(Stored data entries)
□ □ □ □

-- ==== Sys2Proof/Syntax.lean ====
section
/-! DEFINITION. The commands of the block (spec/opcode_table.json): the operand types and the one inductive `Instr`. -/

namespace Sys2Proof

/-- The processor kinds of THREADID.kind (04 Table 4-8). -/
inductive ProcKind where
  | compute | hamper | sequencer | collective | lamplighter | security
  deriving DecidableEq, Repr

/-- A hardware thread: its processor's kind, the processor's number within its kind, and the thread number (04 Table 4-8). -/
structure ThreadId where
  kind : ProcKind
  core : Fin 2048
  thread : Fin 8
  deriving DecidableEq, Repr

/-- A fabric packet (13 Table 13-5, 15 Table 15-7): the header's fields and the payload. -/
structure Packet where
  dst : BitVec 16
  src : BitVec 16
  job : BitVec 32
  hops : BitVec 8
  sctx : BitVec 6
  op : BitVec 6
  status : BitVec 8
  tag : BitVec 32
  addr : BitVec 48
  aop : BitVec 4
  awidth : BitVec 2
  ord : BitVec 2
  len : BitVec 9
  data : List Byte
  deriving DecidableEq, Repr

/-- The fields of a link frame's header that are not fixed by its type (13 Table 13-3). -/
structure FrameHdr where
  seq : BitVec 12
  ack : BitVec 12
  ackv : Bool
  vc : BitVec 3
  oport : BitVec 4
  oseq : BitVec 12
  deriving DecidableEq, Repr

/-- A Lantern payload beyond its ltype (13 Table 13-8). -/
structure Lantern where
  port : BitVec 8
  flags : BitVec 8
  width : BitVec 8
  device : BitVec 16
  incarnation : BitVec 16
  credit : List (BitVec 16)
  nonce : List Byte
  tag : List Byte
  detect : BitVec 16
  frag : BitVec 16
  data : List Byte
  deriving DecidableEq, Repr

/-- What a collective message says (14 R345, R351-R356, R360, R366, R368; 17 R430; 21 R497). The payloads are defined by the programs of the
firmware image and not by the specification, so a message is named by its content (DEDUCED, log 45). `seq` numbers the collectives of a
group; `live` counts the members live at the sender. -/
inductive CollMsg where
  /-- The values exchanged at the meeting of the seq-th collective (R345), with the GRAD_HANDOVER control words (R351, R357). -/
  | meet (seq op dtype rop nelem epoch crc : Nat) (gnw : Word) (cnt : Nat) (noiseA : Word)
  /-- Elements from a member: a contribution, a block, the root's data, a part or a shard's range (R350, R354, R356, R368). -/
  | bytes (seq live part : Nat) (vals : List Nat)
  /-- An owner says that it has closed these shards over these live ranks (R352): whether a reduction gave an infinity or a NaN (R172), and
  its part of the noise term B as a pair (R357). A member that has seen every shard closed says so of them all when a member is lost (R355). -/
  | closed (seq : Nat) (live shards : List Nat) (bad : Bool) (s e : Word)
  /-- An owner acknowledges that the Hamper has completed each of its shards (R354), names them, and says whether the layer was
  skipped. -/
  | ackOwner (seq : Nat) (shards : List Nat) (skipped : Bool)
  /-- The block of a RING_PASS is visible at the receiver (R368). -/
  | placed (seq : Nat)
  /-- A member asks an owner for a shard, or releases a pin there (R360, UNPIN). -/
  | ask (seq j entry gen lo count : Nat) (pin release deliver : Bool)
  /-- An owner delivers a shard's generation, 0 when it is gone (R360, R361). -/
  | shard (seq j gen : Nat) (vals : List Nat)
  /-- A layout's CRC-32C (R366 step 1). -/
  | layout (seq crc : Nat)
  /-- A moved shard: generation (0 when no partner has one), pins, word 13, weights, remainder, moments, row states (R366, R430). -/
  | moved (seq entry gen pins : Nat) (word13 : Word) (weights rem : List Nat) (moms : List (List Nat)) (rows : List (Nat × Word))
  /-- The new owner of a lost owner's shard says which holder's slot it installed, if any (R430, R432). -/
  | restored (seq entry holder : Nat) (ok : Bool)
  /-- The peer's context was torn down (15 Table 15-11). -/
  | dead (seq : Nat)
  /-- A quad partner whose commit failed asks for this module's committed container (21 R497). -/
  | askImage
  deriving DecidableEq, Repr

□ □ □ □

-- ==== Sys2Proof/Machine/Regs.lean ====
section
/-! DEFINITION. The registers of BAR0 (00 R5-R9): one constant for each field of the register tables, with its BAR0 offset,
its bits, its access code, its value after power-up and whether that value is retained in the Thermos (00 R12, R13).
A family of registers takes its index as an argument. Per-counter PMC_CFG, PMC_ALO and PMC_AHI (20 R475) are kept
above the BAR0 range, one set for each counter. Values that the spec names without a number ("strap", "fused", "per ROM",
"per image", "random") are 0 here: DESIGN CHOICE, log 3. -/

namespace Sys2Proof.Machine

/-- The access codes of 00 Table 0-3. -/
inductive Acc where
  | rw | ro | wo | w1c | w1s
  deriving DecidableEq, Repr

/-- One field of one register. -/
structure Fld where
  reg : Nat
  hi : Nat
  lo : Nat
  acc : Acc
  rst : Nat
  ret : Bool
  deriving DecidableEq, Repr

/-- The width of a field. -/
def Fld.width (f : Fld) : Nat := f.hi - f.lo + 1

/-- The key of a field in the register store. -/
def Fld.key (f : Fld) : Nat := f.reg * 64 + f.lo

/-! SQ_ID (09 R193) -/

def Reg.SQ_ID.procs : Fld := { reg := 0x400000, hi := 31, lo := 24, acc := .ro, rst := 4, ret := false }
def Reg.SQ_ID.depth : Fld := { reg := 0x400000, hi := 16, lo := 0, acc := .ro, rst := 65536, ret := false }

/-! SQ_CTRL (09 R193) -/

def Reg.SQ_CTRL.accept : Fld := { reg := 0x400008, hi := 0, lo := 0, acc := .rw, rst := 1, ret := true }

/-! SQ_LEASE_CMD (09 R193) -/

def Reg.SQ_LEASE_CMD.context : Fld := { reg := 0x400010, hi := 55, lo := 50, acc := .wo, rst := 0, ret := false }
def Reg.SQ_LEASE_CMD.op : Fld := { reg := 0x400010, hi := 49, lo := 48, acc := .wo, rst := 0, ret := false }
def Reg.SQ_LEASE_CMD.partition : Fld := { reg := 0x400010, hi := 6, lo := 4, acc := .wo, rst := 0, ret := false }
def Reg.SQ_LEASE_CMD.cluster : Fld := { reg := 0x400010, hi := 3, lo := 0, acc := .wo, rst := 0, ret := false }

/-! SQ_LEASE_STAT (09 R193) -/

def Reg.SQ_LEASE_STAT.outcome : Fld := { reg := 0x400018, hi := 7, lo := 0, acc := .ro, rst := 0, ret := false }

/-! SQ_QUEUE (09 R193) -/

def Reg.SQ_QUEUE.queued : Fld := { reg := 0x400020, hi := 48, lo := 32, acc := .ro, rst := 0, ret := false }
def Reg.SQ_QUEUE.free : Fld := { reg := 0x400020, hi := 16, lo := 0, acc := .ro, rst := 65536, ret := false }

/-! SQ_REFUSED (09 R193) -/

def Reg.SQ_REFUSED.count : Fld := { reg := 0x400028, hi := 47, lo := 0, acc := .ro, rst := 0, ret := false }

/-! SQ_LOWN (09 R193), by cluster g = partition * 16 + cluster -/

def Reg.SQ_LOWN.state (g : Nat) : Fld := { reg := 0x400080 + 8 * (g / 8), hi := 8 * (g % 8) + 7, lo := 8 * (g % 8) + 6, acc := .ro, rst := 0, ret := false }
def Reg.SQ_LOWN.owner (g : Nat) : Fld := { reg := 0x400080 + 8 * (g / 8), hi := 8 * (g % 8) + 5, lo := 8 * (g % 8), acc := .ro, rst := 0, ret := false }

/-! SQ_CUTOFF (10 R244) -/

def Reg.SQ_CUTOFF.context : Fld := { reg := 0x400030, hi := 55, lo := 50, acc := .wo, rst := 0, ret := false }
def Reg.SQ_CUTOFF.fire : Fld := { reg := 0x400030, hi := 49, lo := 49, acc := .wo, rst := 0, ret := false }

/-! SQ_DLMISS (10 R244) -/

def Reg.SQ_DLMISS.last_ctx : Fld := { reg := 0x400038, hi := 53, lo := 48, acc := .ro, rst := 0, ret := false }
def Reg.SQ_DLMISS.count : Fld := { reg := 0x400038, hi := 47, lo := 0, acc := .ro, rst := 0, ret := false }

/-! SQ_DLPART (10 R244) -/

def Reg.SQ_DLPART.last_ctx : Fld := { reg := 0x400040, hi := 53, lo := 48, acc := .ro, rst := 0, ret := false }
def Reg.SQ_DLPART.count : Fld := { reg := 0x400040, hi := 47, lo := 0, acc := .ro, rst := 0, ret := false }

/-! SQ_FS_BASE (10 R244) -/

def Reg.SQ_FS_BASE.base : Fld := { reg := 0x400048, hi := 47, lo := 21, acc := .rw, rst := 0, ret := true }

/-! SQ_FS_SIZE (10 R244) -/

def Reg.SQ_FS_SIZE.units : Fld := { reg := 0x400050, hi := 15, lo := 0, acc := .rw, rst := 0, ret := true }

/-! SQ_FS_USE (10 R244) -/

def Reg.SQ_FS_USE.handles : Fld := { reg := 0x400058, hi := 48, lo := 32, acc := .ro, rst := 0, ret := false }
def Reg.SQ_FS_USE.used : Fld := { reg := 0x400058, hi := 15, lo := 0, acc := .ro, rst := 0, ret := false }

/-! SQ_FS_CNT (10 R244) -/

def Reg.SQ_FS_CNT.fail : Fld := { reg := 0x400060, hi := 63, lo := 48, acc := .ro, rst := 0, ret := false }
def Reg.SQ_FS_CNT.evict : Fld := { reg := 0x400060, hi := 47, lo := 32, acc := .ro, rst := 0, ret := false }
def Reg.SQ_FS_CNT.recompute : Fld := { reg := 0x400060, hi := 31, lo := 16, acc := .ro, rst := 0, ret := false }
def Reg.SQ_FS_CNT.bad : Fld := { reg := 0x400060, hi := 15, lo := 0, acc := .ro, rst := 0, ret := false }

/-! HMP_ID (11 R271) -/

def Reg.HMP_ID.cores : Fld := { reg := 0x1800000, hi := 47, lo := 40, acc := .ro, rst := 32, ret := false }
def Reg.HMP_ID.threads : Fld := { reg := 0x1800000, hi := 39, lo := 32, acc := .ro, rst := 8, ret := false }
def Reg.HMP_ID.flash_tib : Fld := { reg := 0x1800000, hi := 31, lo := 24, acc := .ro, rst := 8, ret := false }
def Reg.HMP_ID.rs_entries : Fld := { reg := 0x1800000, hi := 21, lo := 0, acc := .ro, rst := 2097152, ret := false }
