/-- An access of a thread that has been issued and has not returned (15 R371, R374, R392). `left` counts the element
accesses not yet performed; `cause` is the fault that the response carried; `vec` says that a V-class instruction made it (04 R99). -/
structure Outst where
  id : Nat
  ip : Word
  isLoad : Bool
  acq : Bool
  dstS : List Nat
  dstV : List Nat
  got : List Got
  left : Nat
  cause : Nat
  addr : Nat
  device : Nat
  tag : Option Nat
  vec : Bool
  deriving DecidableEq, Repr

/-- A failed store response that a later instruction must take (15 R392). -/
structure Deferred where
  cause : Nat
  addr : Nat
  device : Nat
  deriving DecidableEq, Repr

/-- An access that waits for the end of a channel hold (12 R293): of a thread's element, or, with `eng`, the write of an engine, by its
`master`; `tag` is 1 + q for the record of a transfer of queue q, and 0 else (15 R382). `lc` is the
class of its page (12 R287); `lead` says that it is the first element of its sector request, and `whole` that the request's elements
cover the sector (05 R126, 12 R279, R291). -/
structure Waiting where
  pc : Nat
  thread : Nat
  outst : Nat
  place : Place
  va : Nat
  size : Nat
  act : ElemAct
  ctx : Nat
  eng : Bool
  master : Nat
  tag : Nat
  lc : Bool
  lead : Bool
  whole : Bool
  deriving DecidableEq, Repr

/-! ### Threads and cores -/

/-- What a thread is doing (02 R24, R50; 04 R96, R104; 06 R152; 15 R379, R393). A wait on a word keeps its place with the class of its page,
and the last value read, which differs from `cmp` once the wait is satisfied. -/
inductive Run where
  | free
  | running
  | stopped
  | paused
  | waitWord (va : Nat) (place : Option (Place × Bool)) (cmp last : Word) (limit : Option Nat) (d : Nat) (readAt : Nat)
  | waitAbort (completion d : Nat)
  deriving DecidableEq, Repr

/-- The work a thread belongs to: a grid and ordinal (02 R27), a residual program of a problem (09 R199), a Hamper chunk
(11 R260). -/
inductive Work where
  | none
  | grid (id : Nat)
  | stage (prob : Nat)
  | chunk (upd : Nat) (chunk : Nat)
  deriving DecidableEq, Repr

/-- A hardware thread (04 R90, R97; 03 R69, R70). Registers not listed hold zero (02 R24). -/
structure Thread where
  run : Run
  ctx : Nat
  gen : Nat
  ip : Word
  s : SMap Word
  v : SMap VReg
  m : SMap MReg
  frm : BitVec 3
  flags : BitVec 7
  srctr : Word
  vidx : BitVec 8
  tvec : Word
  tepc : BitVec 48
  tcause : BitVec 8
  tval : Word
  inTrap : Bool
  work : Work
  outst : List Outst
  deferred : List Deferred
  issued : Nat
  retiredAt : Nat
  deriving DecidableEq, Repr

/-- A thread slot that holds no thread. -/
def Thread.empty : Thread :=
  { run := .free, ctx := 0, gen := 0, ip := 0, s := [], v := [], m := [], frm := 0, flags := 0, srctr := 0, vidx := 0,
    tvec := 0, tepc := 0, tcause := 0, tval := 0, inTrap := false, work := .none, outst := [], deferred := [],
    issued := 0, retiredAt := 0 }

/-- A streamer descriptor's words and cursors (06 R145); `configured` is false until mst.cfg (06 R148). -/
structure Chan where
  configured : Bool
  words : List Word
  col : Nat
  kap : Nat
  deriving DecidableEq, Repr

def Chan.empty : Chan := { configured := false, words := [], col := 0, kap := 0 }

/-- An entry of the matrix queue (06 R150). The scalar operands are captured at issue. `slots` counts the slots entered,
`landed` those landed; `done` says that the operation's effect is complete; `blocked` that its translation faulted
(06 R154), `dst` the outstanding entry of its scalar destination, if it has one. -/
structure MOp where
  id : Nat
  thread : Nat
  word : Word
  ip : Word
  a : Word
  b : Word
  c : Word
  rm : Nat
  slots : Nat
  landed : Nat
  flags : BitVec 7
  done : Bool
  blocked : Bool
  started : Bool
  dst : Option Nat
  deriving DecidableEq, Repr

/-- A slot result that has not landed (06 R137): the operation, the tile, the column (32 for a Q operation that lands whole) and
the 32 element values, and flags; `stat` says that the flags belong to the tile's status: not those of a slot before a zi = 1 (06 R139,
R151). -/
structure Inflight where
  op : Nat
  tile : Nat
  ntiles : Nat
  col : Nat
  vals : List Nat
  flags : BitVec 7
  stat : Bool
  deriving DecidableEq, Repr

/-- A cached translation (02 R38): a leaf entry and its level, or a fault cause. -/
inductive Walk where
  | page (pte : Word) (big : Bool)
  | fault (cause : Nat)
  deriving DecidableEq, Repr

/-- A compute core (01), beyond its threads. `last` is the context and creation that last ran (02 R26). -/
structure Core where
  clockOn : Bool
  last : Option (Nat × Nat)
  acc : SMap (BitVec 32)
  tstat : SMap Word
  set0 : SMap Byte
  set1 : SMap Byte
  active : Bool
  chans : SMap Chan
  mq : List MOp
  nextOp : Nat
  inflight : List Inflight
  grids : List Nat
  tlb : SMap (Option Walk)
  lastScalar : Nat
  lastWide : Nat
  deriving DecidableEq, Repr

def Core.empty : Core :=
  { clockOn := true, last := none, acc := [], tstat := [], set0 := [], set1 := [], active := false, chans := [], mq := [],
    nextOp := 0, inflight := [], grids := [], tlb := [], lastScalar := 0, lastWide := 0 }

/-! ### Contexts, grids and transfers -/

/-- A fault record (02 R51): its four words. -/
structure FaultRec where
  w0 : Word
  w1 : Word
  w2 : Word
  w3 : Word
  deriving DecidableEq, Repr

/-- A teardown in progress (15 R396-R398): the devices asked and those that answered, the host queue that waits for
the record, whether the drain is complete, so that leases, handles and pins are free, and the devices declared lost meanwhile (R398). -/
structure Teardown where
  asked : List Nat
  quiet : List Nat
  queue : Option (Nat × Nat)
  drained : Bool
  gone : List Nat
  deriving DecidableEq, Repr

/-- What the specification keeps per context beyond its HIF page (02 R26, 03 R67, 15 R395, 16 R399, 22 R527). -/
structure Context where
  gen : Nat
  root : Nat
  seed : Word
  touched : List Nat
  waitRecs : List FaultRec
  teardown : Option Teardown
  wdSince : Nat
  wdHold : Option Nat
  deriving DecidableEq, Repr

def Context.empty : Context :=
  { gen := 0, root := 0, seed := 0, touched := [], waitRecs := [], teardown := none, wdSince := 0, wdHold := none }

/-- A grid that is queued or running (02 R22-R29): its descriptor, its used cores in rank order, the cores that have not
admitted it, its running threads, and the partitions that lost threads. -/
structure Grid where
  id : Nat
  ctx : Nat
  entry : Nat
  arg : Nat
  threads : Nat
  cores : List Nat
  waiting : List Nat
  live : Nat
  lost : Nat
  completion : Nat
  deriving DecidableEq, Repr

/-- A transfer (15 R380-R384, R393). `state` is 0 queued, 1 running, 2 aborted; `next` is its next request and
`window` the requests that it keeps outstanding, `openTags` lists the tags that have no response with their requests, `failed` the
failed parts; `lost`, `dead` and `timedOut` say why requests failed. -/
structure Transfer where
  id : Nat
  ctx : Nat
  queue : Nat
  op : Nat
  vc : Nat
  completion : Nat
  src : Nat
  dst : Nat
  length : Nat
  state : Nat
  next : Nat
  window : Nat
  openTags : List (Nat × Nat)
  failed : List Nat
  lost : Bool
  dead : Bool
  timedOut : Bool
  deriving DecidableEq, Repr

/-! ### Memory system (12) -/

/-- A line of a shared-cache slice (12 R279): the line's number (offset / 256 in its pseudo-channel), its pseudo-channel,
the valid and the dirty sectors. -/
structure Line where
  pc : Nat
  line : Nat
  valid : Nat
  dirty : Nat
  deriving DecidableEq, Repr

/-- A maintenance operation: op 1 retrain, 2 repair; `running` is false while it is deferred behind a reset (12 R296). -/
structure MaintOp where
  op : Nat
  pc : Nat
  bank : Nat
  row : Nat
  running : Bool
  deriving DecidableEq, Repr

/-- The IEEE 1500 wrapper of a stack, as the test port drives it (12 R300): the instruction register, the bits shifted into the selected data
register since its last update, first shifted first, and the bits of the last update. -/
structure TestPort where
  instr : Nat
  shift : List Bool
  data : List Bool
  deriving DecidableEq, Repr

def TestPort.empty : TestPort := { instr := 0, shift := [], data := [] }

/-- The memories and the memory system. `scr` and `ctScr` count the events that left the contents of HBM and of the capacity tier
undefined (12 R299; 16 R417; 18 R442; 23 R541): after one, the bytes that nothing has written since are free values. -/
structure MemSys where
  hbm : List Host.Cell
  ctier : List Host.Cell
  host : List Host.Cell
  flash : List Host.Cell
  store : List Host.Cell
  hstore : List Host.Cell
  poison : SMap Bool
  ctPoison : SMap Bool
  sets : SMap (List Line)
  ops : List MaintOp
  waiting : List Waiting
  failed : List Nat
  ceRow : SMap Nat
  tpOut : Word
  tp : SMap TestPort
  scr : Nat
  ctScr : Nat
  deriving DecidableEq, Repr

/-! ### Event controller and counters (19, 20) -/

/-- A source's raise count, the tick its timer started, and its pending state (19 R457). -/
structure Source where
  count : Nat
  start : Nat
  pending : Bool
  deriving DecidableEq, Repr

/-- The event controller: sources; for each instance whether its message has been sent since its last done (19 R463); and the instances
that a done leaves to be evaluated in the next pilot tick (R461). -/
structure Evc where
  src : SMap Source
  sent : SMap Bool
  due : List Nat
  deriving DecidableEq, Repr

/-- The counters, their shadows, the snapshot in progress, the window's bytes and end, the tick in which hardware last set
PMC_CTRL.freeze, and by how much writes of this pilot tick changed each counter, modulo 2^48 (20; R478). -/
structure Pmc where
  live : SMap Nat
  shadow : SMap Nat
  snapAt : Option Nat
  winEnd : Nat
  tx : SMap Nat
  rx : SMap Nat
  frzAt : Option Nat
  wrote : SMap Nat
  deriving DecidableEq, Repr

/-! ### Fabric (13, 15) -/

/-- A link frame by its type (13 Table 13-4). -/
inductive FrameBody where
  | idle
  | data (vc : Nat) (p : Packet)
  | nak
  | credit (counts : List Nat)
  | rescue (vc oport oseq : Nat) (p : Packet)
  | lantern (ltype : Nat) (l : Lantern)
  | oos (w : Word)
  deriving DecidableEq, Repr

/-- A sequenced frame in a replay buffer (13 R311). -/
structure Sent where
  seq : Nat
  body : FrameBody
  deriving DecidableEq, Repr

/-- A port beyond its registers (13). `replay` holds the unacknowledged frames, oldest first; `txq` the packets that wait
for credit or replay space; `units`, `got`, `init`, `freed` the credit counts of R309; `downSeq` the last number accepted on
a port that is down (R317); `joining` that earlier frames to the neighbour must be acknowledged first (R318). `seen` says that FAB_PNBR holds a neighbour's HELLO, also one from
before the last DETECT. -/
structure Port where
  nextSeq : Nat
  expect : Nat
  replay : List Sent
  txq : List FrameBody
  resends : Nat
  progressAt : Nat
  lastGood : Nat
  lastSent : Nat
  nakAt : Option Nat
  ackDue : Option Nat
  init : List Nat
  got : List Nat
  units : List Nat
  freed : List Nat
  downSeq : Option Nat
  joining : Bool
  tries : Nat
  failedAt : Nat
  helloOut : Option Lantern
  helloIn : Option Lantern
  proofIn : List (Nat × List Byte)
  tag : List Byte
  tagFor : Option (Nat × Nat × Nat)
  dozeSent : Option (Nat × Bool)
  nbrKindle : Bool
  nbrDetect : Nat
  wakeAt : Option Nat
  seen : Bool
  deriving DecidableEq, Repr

□ □ □ □

▸ Your objective
Your task is to retype the entries verbatim, starting with the line that holds "-- ==== Sys2Proof/Syntax.lean" and stopping after the line that holds "awidth : BitVec 2".

▸ Task output
-- ==== Sys2Proof/Syntax.lean ====
section
/-! DEFINITION. The commands of the block (spec/opcode_table.json): the operand types and the one inductive `Instr`. -/

namespace Sys2Proof

/-- The processor kinds of THREADID.kind (04 Table 4-8). -/
inductive ProcKind where
  | compute | hamper | sequencer | collective | lamplighter | security
  deriving DecidableEq, Repr

/-- A hardware thread: its processor's kind, the processor's number within its kind, and the thread number (04 Table 4-8). -/
structure ThreadId where
  kind : ProcKind
  core : Fin 2048
  thread : Fin 8
  deriving DecidableEq, Repr

/-- A fabric packet (13 Table 13-5, 15 Table 15-7): the header's fields and the payload. -/
structure Packet where
  dst : BitVec 16
  src : BitVec 16
  job : BitVec 32
  hops : BitVec 8
  sctx : BitVec 6
  op : BitVec 6
  status : BitVec 8
  tag : BitVec 32
  addr : BitVec 48
  aop : BitVec 4
  awidth : BitVec 2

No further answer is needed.